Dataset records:
- Opening Delimiter -
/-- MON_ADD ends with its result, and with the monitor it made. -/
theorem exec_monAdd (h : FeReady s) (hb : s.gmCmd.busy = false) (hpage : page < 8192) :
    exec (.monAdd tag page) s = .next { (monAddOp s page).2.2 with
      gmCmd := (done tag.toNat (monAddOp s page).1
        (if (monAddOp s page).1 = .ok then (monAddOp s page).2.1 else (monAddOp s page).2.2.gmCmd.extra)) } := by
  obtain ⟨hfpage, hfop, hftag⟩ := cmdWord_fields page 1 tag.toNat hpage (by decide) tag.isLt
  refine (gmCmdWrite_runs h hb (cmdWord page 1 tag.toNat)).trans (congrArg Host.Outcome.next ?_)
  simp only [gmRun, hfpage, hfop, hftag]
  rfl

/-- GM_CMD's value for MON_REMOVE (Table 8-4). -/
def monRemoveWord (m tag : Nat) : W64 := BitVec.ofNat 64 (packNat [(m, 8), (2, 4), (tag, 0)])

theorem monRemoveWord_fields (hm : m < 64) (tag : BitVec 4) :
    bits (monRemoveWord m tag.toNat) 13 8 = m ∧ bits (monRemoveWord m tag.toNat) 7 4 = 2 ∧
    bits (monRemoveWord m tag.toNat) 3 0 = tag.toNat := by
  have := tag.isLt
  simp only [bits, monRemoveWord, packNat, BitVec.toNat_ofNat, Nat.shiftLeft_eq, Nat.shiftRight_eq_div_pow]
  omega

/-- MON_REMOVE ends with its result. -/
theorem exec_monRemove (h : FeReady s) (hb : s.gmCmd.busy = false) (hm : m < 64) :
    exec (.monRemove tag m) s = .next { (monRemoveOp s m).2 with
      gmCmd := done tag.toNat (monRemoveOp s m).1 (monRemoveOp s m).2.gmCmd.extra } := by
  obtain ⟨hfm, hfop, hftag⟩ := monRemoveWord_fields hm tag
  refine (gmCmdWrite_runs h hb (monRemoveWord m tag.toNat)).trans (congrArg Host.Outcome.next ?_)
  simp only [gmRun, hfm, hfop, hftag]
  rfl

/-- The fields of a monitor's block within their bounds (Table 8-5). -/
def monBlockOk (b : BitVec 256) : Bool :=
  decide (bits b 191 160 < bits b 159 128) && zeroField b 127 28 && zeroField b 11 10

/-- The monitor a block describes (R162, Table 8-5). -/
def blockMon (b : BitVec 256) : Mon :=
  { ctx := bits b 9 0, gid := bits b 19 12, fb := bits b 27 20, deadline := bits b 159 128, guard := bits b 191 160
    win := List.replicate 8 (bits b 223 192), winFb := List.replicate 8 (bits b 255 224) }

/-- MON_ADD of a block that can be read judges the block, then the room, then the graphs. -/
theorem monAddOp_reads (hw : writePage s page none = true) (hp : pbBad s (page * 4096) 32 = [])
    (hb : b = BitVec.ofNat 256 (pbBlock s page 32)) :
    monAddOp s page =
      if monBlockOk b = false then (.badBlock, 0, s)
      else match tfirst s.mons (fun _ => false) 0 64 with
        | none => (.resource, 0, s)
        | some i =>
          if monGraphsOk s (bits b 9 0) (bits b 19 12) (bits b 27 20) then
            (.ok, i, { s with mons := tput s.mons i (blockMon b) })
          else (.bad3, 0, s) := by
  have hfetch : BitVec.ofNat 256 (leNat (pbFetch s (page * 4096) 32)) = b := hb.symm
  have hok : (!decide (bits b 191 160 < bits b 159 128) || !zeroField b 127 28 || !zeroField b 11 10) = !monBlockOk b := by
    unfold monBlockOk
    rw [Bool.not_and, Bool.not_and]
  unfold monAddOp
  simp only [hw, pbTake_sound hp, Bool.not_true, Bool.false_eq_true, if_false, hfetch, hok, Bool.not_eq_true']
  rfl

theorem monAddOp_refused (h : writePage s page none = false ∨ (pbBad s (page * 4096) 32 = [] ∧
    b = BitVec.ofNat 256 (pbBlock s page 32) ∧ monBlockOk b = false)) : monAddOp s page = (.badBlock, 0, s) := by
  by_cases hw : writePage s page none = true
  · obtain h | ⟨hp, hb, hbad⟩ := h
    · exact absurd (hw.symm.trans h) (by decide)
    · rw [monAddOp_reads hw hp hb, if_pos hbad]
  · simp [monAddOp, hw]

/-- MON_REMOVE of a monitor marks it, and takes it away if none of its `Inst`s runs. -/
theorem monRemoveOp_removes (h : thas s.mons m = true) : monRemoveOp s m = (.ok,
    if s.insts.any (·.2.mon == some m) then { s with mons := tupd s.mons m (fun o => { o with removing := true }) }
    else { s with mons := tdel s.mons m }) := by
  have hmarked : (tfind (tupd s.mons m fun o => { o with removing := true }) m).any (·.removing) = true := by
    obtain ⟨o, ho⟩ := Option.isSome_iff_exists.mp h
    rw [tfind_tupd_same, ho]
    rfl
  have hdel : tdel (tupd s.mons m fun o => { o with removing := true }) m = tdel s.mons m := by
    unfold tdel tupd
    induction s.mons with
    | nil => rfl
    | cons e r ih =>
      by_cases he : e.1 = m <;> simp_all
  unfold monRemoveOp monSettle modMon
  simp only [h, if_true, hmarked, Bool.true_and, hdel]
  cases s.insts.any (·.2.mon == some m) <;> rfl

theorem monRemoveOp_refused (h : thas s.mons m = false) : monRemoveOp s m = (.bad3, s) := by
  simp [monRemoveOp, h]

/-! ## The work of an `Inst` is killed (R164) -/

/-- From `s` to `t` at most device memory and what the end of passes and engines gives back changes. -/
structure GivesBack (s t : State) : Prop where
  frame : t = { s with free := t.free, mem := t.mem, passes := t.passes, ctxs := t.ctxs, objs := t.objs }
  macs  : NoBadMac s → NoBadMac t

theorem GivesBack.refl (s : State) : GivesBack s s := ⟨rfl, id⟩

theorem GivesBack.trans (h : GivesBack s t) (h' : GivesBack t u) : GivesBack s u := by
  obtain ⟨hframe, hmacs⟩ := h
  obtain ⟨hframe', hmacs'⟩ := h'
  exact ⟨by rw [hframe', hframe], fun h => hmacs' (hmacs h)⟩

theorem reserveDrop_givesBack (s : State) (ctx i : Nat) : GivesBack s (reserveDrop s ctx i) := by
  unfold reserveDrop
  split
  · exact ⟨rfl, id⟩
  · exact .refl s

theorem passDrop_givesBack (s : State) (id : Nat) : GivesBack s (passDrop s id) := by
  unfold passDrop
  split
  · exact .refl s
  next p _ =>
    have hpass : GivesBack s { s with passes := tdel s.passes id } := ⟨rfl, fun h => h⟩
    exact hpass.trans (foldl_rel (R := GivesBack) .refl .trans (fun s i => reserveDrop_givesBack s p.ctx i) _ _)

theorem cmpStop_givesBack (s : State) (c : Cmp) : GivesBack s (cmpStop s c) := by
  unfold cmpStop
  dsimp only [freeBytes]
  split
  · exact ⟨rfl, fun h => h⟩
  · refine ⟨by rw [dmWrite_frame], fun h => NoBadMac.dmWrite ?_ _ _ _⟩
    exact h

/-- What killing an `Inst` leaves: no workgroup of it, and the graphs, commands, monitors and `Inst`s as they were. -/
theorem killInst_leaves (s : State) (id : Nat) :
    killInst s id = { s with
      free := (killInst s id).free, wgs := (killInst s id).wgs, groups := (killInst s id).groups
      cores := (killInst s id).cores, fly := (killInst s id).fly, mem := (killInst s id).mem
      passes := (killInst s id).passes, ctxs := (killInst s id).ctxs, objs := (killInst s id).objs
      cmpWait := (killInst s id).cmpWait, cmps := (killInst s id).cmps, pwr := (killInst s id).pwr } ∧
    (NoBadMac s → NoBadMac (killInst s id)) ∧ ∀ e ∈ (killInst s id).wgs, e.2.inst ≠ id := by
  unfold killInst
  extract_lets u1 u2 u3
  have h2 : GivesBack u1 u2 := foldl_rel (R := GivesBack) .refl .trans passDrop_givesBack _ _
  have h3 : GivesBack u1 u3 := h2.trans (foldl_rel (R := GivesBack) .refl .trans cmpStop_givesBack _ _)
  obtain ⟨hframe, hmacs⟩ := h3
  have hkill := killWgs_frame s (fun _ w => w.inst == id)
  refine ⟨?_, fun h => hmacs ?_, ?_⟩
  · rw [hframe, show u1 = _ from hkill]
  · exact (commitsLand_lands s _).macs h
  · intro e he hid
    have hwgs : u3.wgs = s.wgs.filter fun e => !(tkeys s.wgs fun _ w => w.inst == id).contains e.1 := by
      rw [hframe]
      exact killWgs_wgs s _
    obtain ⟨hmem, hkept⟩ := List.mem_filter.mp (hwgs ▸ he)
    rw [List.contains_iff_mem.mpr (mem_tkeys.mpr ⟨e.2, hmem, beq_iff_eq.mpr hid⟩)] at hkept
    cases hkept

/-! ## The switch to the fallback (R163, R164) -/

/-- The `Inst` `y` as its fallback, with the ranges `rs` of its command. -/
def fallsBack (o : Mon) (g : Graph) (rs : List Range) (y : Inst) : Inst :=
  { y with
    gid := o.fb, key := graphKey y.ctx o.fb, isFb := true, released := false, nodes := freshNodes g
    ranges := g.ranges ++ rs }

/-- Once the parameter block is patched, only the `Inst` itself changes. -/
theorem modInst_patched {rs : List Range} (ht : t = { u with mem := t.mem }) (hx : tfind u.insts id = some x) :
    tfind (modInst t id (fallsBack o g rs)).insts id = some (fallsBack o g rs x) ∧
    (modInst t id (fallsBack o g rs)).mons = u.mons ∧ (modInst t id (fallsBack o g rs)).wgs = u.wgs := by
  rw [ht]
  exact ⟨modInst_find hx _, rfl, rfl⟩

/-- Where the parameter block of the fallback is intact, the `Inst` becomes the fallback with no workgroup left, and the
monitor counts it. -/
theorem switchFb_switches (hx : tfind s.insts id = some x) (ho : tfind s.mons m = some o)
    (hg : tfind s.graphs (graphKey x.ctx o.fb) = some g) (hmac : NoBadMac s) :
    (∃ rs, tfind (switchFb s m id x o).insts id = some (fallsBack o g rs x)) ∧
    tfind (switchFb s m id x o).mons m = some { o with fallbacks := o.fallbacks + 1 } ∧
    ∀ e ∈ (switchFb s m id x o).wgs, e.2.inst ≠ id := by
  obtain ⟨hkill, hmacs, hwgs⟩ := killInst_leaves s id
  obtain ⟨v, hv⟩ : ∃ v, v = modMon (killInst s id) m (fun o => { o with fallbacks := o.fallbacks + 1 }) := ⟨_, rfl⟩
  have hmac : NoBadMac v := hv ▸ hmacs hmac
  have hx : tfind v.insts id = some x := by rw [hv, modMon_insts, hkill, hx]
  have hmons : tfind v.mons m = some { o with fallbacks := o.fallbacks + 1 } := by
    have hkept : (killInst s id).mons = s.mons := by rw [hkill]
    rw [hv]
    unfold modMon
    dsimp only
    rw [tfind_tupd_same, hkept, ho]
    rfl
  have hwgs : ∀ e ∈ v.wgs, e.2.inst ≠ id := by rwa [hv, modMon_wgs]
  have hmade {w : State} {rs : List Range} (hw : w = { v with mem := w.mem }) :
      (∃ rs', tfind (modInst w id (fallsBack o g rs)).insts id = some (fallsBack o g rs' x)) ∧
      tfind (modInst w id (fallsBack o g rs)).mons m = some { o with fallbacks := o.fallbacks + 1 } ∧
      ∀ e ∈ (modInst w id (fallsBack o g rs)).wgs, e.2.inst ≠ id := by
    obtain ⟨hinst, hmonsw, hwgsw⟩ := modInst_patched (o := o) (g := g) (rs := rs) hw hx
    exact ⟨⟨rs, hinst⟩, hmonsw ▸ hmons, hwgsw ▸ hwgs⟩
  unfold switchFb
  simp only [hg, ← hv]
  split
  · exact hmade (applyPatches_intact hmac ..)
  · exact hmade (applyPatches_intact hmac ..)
- Closing Delimiter -
Above are the records. Print exactly, and only, the lines from the line with "refine (gmCmdWrite_runs h hb (monRemoveWord" to the line with "decide (bits b 191 160 < bits b 159 128) &&", both inclusive.

  refine (gmCmdWrite_runs h hb (monRemoveWord m tag.toNat)).trans (congrArg Host.Outcome.next ?_)
  simp only [gmRun, hfm, hfop, hftag]
  rfl

/-- The fields of a monitor's block within their bounds (Table 8-5). -/
def monBlockOk (b : BitVec 256) : Bool :=
  decide (bits b 191 160 < bits b 159 128) && zeroField b 127 28 && zeroField b 11 10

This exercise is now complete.